Stepwise regression, the technique that attempts to select a smaller subset of variables from a larger set by at each step choosing the ‘best’ or dropping the ‘worst’ was developed back in the late 1950’s by applied statisticians in the petroleum and automotive industries. With an ancestry like this, there’s no wonder that it is often regarded as the statistical version of the early 60’s Chev Corvair, at best only ‘driveable’ by expert careful users, or in Ralph Nader’s immortal words and title of his 1966 book ‘Unsafe at Any Speed’.

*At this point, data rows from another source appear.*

@[simp] theorem State.mapSite_unknownSites (s : State) (n slot : Nat) : (s.mapSite n slot).unknownSites = s.unknownSites := rfl
@[simp] theorem State.mapSite_time (s : State) (n slot : Nat) : (s.mapSite n slot).time = s.time := rfl
@[simp] theorem State.mapSite_products (s : State) (n slot : Nat) : (s.mapSite n slot).products = s.products := rfl
@[simp] theorem State.mapSite_census (s : State) (n slot : Nat) : (s.mapSite n slot).census = s.census := rfl
@[simp] theorem State.mapSite_book (s : State) (n slot : Nat) : (s.mapSite n slot).book = s.book := rfl
@[simp] theorem State.mapSite_activation (s : State) (n slot : Nat) : (s.mapSite n slot).activation = s.activation := rfl
@[simp] theorem State.mapSite_allocation (s : State) (n slot : Nat) : (s.mapSite n slot).allocation = s.allocation := rfl
@[simp] theorem State.mapSite_monitor (s : State) (n slot : Nat) : (s.mapSite n slot).monitor = s.monitor := rfl
@[simp] theorem State.mapSite_links (s : State) (n slot : Nat) : (s.mapSite n slot).links = s.links := rfl
@[simp] theorem State.mapSite_arbiter (s : State) (n slot : Nat) : (s.mapSite n slot).arbiter = s.arbiter := rfl
@[simp] theorem State.mapSite_management (s : State) (n slot : Nat) : (s.mapSite n slot).management = s.management := rfl
@[simp] theorem State.mapSite_params (s : State) (n slot : Nat) : (s.mapSite n slot).params = s.params := rfl
@[simp] theorem State.mapSite_freeDraws (s : State) (n slot : Nat) : (s.mapSite n slot).freeDraws = s.freeDraws := rfl
@[simp] theorem State.mapSite_pending (s : State) (n slot : Nat) : (s.mapSite n slot).pending = s.pending := rfl

@[simp] theorem State.unmapSite_unknownSites (s : State) (n : Nat) : (s.unmapSite n).unknownSites = s.unknownSites := rfl
@[simp] theorem State.unmapSite_time (s : State) (n : Nat) : (s.unmapSite n).time = s.time := rfl
@[simp] theorem State.unmapSite_products (s : State) (n : Nat) : (s.unmapSite n).products = s.products := rfl
@[simp] theorem State.unmapSite_census (s : State) (n : Nat) : (s.unmapSite n).census = s.census := rfl
@[simp] theorem State.unmapSite_book (s : State) (n : Nat) : (s.unmapSite n).book = s.book := rfl
@[simp] theorem State.unmapSite_activation (s : State) (n : Nat) : (s.unmapSite n).activation = s.activation := rfl
@[simp] theorem State.unmapSite_allocation (s : State) (n : Nat) : (s.unmapSite n).allocation = s.allocation := rfl
@[simp] theorem State.unmapSite_monitor (s : State) (n : Nat) : (s.unmapSite n).monitor = s.monitor := rfl
@[simp] theorem State.unmapSite_links (s : State) (n : Nat) : (s.unmapSite n).links = s.links := rfl
@[simp] theorem State.unmapSite_arbiter (s : State) (n : Nat) : (s.unmapSite n).arbiter = s.arbiter := rfl
@[simp] theorem State.unmapSite_management (s : State) (n : Nat) : (s.unmapSite n).management = s.management := rfl
@[simp] theorem State.unmapSite_params (s : State) (n : Nat) : (s.unmapSite n).params = s.params := rfl
@[simp] theorem State.unmapSite_freeDraws (s : State) (n : Nat) : (s.unmapSite n).freeDraws = s.freeDraws := rfl
@[simp] theorem State.unmapSite_pending (s : State) (n : Nat) : (s.unmapSite n).pending = s.pending := rfl

@[simp] theorem State.setDispatch_fleet (s : State) (slot : Nat) (d : DispatchRecord) : (s.setDispatch slot d).fleet = s.fleet := rfl
@[simp] theorem State.setDispatch_unknownSites (s : State) (slot : Nat) (d : DispatchRecord) : (s.setDispatch slot d).unknownSites = s.unknownSites := rfl
@[simp] theorem State.setDispatch_time (s : State) (slot : Nat) (d : DispatchRecord) : (s.setDispatch slot d).time = s.time := rfl
@[simp] theorem State.setDispatch_products (s : State) (slot : Nat) (d : DispatchRecord) : (s.setDispatch slot d).products = s.products := rfl
@[simp] theorem State.setDispatch_census (s : State) (slot : Nat) (d : DispatchRecord) : (s.setDispatch slot d).census = s.census := rfl
@[simp] theorem State.setDispatch_book (s : State) (slot : Nat) (d : DispatchRecord) : (s.setDispatch slot d).book = s.book := rfl
@[simp] theorem State.setDispatch_activation (s : State) (slot : Nat) (d : DispatchRecord) : (s.setDispatch slot d).activation = s.activation := rfl
@[simp] theorem State.setDispatch_monitor (s : State) (slot : Nat) (d : DispatchRecord) : (s.setDispatch slot d).monitor = s.monitor := rfl
@[simp] theorem State.setDispatch_links (s : State) (slot : Nat) (d : DispatchRecord) : (s.setDispatch slot d).links = s.links := rfl
@[simp] theorem State.setDispatch_arbiter (s : State) (slot : Nat) (d : DispatchRecord) : (s.setDispatch slot d).arbiter = s.arbiter := rfl
@[simp] theorem State.setDispatch_management (s : State) (slot : Nat) (d : DispatchRecord) : (s.setDispatch slot d).management = s.management := rfl
@[simp] theorem State.setDispatch_params (s : State) (slot : Nat) (d : DispatchRecord) : (s.setDispatch slot d).params = s.params := rfl
@[simp] theorem State.setDispatch_freeDraws (s : State) (slot : Nat) (d : DispatchRecord) : (s.setDispatch slot d).freeDraws = s.freeDraws := rfl
@[simp] theorem State.setDispatch_pending (s : State) (slot : Nat) (d : DispatchRecord) : (s.setDispatch slot d).pending = s.pending := rfl

@[simp] theorem State.mapOffer_fleet (s : State) (id : Nat) (f : Offer → Offer) : (s.mapOffer id f).fleet = s.fleet := rfl
@[simp] theorem State.mapOffer_unknownSites (s : State) (id : Nat) (f : Offer → Offer) : (s.mapOffer id f).unknownSites = s.unknownSites := rfl
@[simp] theorem State.mapOffer_time (s : State) (id : Nat) (f : Offer → Offer) : (s.mapOffer id f).time = s.time := rfl
@[simp] theorem State.mapOffer_products (s : State) (id : Nat) (f : Offer → Offer) : (s.mapOffer id f).products = s.products := rfl
@[simp] theorem State.mapOffer_census (s : State) (id : Nat) (f : Offer → Offer) : (s.mapOffer id f).census = s.census := rfl
@[simp] theorem State.mapOffer_activation (s : State) (id : Nat) (f : Offer → Offer) : (s.mapOffer id f).activation = s.activation := rfl
@[simp] theorem State.mapOffer_allocation (s : State) (id : Nat) (f : Offer → Offer) : (s.mapOffer id f).allocation = s.allocation := rfl
@[simp] theorem State.mapOffer_monitor (s : State) (id : Nat) (f : Offer → Offer) : (s.mapOffer id f).monitor = s.monitor := rfl
@[simp] theorem State.mapOffer_links (s : State) (id : Nat) (f : Offer → Offer) : (s.mapOffer id f).links = s.links := rfl
@[simp] theorem State.mapOffer_arbiter (s : State) (id : Nat) (f : Offer → Offer) : (s.mapOffer id f).arbiter = s.arbiter := rfl
@[simp] theorem State.mapOffer_management (s : State) (id : Nat) (f : Offer → Offer) : (s.mapOffer id f).management = s.management := rfl
@[simp] theorem State.mapOffer_params (s : State) (id : Nat) (f : Offer → Offer) : (s.mapOffer id f).params = s.params := rfl
@[simp] theorem State.mapOffer_freeDraws (s : State) (id : Nat) (f : Offer → Offer) : (s.mapOffer id f).freeDraws = s.freeDraws := rfl
@[simp] theorem State.mapOffer_pending (s : State) (id : Nat) (f : Offer → Offer) : (s.mapOffer id f).pending = s.pending := rfl

@[simp] theorem State.deleteOffer_fleet (s : State) (id : Nat) : (s.deleteOffer id).fleet = s.fleet := rfl
@[simp] theorem State.deleteOffer_unknownSites (s : State) (id : Nat) : (s.deleteOffer id).unknownSites = s.unknownSites := rfl
@[simp] theorem State.deleteOffer_time (s : State) (id : Nat) : (s.deleteOffer id).time = s.time := rfl
@[simp] theorem State.deleteOffer_products (s : State) (id : Nat) : (s.deleteOffer id).products = s.products := rfl
@[simp] theorem State.deleteOffer_census (s : State) (id : Nat) : (s.deleteOffer id).census = s.census := rfl
@[simp] theorem State.deleteOffer_activation (s : State) (id : Nat) : (s.deleteOffer id).activation = s.activation := rfl
@[simp] theorem State.deleteOffer_allocation (s : State) (id : Nat) : (s.deleteOffer id).allocation = s.allocation := rfl
@[simp] theorem State.deleteOffer_monitor (s : State) (id : Nat) : (s.deleteOffer id).monitor = s.monitor := rfl
@[simp] theorem State.deleteOffer_links (s : State) (id : Nat) : (s.deleteOffer id).links = s.links := rfl
@[simp] theorem State.deleteOffer_arbiter (s : State) (id : Nat) : (s.deleteOffer id).arbiter = s.arbiter := rfl
@[simp] theorem State.deleteOffer_management (s : State) (id : Nat) : (s.deleteOffer id).management = s.management := rfl
@[simp] theorem State.deleteOffer_params (s : State) (id : Nat) : (s.deleteOffer id).params = s.params := rfl
@[simp] theorem State.deleteOffer_freeDraws (s : State) (id : Nat) : (s.deleteOffer id).freeDraws = s.freeDraws := rfl
@[simp] theorem State.deleteOffer_pending (s : State) (id : Nat) : (s.deleteOffer id).pending = s.pending := rfl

Well maybe. But if used with cross-validation and good sense, it’s an old-tech standby to later model ‘lasso’ and ‘elastic net’ techniques. However, there’s an easy way for a bit of a softshoe shuffle of the old stepwise routine. See how well (preferably on a fresh set of data) forward entry with just one or, maybe two, or at most three variables do, compared with larger models. (SAS and SPSS allow the number of steps to be specified).
Of if you’d like to do some slightly fancier steps it in twotone spats, try a best subset regression (available in SAS, and SPSS through automatic linear, and Minitab and R etc), of all one variable combinations, two variables, three variables.

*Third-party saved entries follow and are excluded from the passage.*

/-! ## Evaluating (R156) -/

@[simp] theorem State.evaluate_fleet (s : State) (b : Bool) : (s.evaluate b).fleet = s.fleet := (evaluate_evaluation s b).egress.fleet
@[simp] theorem State.evaluate_unknownSites (s : State) (b : Bool) : (s.evaluate b).unknownSites = s.unknownSites := (evaluate_evaluation s b).egress.unknownSites
@[simp] theorem State.evaluate_time (s : State) (b : Bool) : (s.evaluate b).time = s.time := (evaluate_evaluation s b).egress.time
@[simp] theorem State.evaluate_products (s : State) (b : Bool) : (s.evaluate b).products = s.products := (evaluate_evaluation s b).egress.products
@[simp] theorem State.evaluate_census (s : State) (b : Bool) : (s.evaluate b).census = s.census := (evaluate_evaluation s b).egress.census
@[simp] theorem State.evaluate_activation (s : State) (b : Bool) : (s.evaluate b).activation = s.activation := (evaluate_evaluation s b).egress.activation
@[simp] theorem State.evaluate_allocation (s : State) (b : Bool) : (s.evaluate b).allocation = s.allocation := (evaluate_evaluation s b).egress.allocation
@[simp] theorem State.evaluate_params (s : State) (b : Bool) : (s.evaluate b).params = s.params := (evaluate_evaluation s b).egress.params
@[simp] theorem State.evaluate_freeDraws (s : State) (b : Bool) : (s.evaluate b).freeDraws = s.freeDraws := (evaluate_evaluation s b).egress.freeDraws
@[simp] theorem State.evaluate_pending (s : State) (b : Bool) : (s.evaluate b).pending = s.pending := (evaluate_evaluation s b).egress.pending
@[simp] theorem State.signalLost_fleet (s : State) (p : Product) (b : Bool) : (s.signalLost p b).fleet = s.fleet := (evaluate_evaluation _ _).egress.fleet
@[simp] theorem State.signalLost_unknownSites (s : State) (p : Product) (b : Bool) : (s.signalLost p b).unknownSites = s.unknownSites := (evaluate_evaluation _ _).egress.unknownSites
@[simp] theorem State.signalLost_time (s : State) (p : Product) (b : Bool) : (s.signalLost p b).time = s.time := (evaluate_evaluation _ _).egress.time
@[simp] theorem State.signalLost_products (s : State) (p : Product) (b : Bool) : (s.signalLost p b).products = s.products := (evaluate_evaluation _ _).egress.products
@[simp] theorem State.signalLost_census (s : State) (p : Product) (b : Bool) : (s.signalLost p b).census = s.census := (evaluate_evaluation _ _).egress.census
@[simp] theorem State.signalLost_activation (s : State) (p : Product) (b : Bool) : (s.signalLost p b).activation = s.activation := (evaluate_evaluation _ _).egress.activation
@[simp] theorem State.signalLost_allocation (s : State) (p : Product) (b : Bool) : (s.signalLost p b).allocation = s.allocation := (evaluate_evaluation _ _).egress.allocation
@[simp] theorem State.signalLost_params (s : State) (p : Product) (b : Bool) : (s.signalLost p b).params = s.params := (evaluate_evaluation _ _).egress.params
@[simp] theorem State.signalLost_freeDraws (s : State) (p : Product) (b : Bool) : (s.signalLost p b).freeDraws = s.freeDraws := (evaluate_evaluation _ _).egress.freeDraws
@[simp] theorem State.signalLost_pending (s : State) (p : Product) (b : Bool) : (s.signalLost p b).pending = s.pending := (evaluate_evaluation _ _).egress.pending

/-! ## Triggering a pass (R126) -/

/-- R126: a trigger while the pass state is IDLE starts a pass. -/
theorem trigger_of_idle {s : State} (h : s.allocation.pass = none) : s.trigger = s.startPass := by
  simp [State.trigger, h]

/-- R126: a trigger while a pass runs sets the pass pending flag. -/
theorem trigger_of_running {s : State} {l : PassLatch} (h : s.allocation.pass = some l) :
    s.trigger = { s with allocation := { s.allocation with passPending := true } } := by
  simp [State.trigger, h]

/-- R126: a trigger changes nothing but the pass and its pending flag. -/
theorem trigger_eq (s : State) :
    s.trigger = { s with allocation := { s.allocation with
      pass := s.trigger.allocation.pass, passPending := s.trigger.allocation.passPending } } := by
  unfold State.trigger
  split <;> rfl

theorem trigger_pass (s : State) : s.trigger.allocation.pass.isSome = true := by
  unfold State.trigger
  split
  · assumption
  · rfl

@[simp] theorem State.trigger_fleet (s : State) : s.trigger.fleet = s.fleet := by rw [trigger_eq]
@[simp] theorem State.trigger_unknownSites (s : State) : s.trigger.unknownSites = s.unknownSites := by rw [trigger_eq]
@[simp] theorem State.trigger_time (s : State) : s.trigger.time = s.time := by rw [trigger_eq]
@[simp] theorem State.trigger_products (s : State) : s.trigger.products = s.products := by rw [trigger_eq]
@[simp] theorem State.trigger_census (s : State) : s.trigger.census = s.census := by rw [trigger_eq]
@[simp] theorem State.trigger_book (s : State) : s.trigger.book = s.book := by rw [trigger_eq]
@[simp] theorem State.trigger_activation (s : State) : s.trigger.activation = s.activation := by rw [trigger_eq]
@[simp] theorem State.trigger_monitor (s : State) : s.trigger.monitor = s.monitor := by rw [trigger_eq]
@[simp] theorem State.trigger_links (s : State) : s.trigger.links = s.links := by rw [trigger_eq]
@[simp] theorem State.trigger_arbiter (s : State) : s.trigger.arbiter = s.arbiter := by rw [trigger_eq]
@[simp] theorem State.trigger_management (s : State) : s.trigger.management = s.management := by rw [trigger_eq]
@[simp] theorem State.trigger_params (s : State) : s.trigger.params = s.params := by rw [trigger_eq]
@[simp] theorem State.trigger_freeDraws (s : State) : s.trigger.freeDraws = s.freeDraws := by rw [trigger_eq]
@[simp] theorem State.trigger_pending (s : State) : s.trigger.pending = s.pending := by rw [trigger_eq]
@[simp] theorem State.signalExclusion_fleet (s : State) (slot : Nat) (b : Bool) : (s.signalExclusion slot b).fleet = s.fleet := by unfold State.signalExclusion; split <;> simp
@[simp] theorem State.signalExclusion_unknownSites (s : State) (slot : Nat) (b : Bool) : (s.signalExclusion slot b).unknownSites = s.unknownSites := by unfold State.signalExclusion; split <;> simp
@[simp] theorem State.signalExclusion_time (s : State) (slot : Nat) (b : Bool) : (s.signalExclusion slot b).time = s.time := by unfold State.signalExclusion; split <;> simp
@[simp] theorem State.signalExclusion_products (s : State) (slot : Nat) (b : Bool) : (s.signalExclusion slot b).products = s.products := by unfold State.signalExclusion; split <;> simp
@[simp] theorem State.signalExclusion_census (s : State) (slot : Nat) (b : Bool) : (s.signalExclusion slot b).census = s.census := by unfold State.signalExclusion; split <;> simp
@[simp] theorem State.signalExclusion_book (s : State) (slot : Nat) (b : Bool) : (s.signalExclusion slot b).book = s.book := by unfold State.signalExclusion; split <;> simp
@[simp] theorem State.signalExclusion_activation (s : State) (slot : Nat) (b : Bool) : (s.signalExclusion slot b).activation = s.activation := by unfold State.signalExclusion; split <;> simp
@[simp] theorem State.signalExclusion_monitor (s : State) (slot : Nat) (b : Bool) : (s.signalExclusion slot b).monitor = s.monitor := by unfold State.signalExclusion; split <;> simp
@[simp] theorem State.signalExclusion_links (s : State) (slot : Nat) (b : Bool) : (s.signalExclusion slot b).links = s.links := by unfold State.signalExclusion; split <;> simp
@[simp] theorem State.signalExclusion_arbiter (s : State) (slot : Nat) (b : Bool) : (s.signalExclusion slot b).arbiter = s.arbiter := by unfold State.signalExclusion; split <;> simp
@[simp] theorem State.signalExclusion_management (s : State) (slot : Nat) (b : Bool) : (s.signalExclusion slot b).management = s.management := by unfold State.signalExclusion; split <;> simp
@[simp] theorem State.signalExclusion_params (s : State) (slot : Nat) (b : Bool) : (s.signalExclusion slot b).params = s.params := by unfold State.signalExclusion; split <;> simp
@[simp] theorem State.signalExclusion_freeDraws (s : State) (slot : Nat) (b : Bool) : (s.signalExclusion slot b).freeDraws = s.freeDraws := by unfold State.signalExclusion; split <;> simp
@[simp] theorem State.signalExclusion_pending (s : State) (slot : Nat) (b : Bool) : (s.signalExclusion slot b).pending = s.pending := by unfold State.signalExclusion; split <;> simp

/-! ## The Activation Unit's hand-on (R109) -/

/-- A field that every step of a fold keeps. -/
theorem foldl_keeps {α β : Type} (g : State → β) (f : State → α → State) (h : ∀ s a, g (f s a) = g s) (l : List α)
    (s : State) : g (l.foldl f s) = g s := by
  induction l generalizing s with
  | nil => rfl
  | cons a l ih => exact (ih _).trans (h s a)

/-- R109: what handing on changes lies outside `g`, when triggers, signals and notices leave `g` alone. -/
theorem handOn_keeps {β : Type} (g : State → β) (ht : ∀ s : State, g s.trigger = g s)
    (hs : ∀ (s : State) (p : Product) (b : Bool), g (s.signalLost p b) = g s)
    (hp : ∀ (s : State) (n : Notice), g (s.post n) = g s) (s old : State) (c : Cause) : g (s.handOn old c) = g s := by
  unfold State.handOn
  dsimp only
  rw [foldl_keeps g, foldl_keeps g]
  · split
    · exact ht s
    · rfl
  · intro t p
    split
    · exact hs _ _ _
    · rfl
  · intro t p
    split
    · exact hp _ _
    · rfl

@[simp] theorem State.handOn_fleet (s old : State) (c : Cause) : (s.handOn old c).fleet = s.fleet := handOn_keeps (fun s => s.fleet) (by simp) (by simp) (by simp) s old c
@[simp] theorem State.handOn_unknownSites (s old : State) (c : Cause) : (s.handOn old c).unknownSites = s.unknownSites := handOn_keeps (fun s => s.unknownSites) (by simp) (by simp) (by simp) s old c
@[simp] theorem State.handOn_time (s old : State) (c : Cause) : (s.handOn old c).time = s.time := handOn_keeps (fun s => s.time) (by simp) (by simp) (by simp) s old c
@[simp] theorem State.handOn_products (s old : State) (c : Cause) : (s.handOn old c).products = s.products := handOn_keeps (fun s => s.products) (by simp) (by simp) (by simp) s old c
@[simp] theorem State.handOn_census (s old : State) (c : Cause) : (s.handOn old c).census = s.census := handOn_keeps (fun s => s.census) (by simp) (by simp) (by simp) s old c
@[simp] theorem State.handOn_activation (s old : State) (c : Cause) : (s.handOn old c).activation = s.activation := handOn_keeps (fun s => s.activation) (by simp) (by simp) (by simp) s old c
@[simp] theorem State.handOn_params (s old : State) (c : Cause) : (s.handOn old c).params = s.params := handOn_keeps (fun s => s.params) (by simp) (by simp) (by simp) s old c
@[simp] theorem State.handOn_freeDraws (s old : State) (c : Cause) : (s.handOn old c).freeDraws = s.freeDraws := handOn_keeps (fun s => s.freeDraws) (by simp) (by simp) (by simp) s old c
@[simp] theorem State.handOn_pending (s old : State) (c : Cause) : (s.handOn old c).pending = s.pending := handOn_keeps (fun s => s.pending) (by simp) (by simp) (by simp) s old c

/-! ## What a pass latches, a commitment and a swept slot -/

/-- R127: the start of a pass latches exactly what the rule lists. -/
theorem passLatch_latchedBy (s : State) : s.LatchedBy s.passLatch where
  targets p := by simp [State.passLatch]
  banks p := by simp [State.passLatch]
  roster := rfl
  census := rfl
  slots k := Table.find_map s.fleet.sites (fun x : Site => ({ eligible := s.siteEligible x, siteNumber := x.static.siteNumber } : LatchedSlot)) k

/-- R126, R127: a trigger is one trigger. -/
theorem trigger_triggersOnce (s : State) : s.TriggersOnce s.trigger True where
  kept h := absurd trivial h
  pended _ h := by simp [State.trigger, h]
  started _ h := by
    rw [trigger_of_idle h]
    have l := passLatch_latchedBy s
    exact ⟨s.passLatch, ⟨l.targets, l.banks, l.roster, l.census, l.slots⟩, rfl⟩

The inspiration for this is partly from Gerd Gigerenzer’s ‘take the best’ heuristic, taking the best cue or clue often beats more complex techniques including multiple regression etc. ‘Take the best’ is described in Prof Gigerenzer’s great new general book Risk Savvy: How to Make Good Decisions (Penguin, 2014) http://www.penguin.co.uk/nf/Book/BookDisplay/0,,9781846144745,00.html as well as his earlier academic books such as Simple Heuristics That Make Us Smart (Oxford University Press, 1999)
See if a good little model can do as well as a good (or bad) big ‘un!.
Further Future Reading
Draper NR, Smith H (1966) Applied regression analysis (and later editions). Wiley: New York.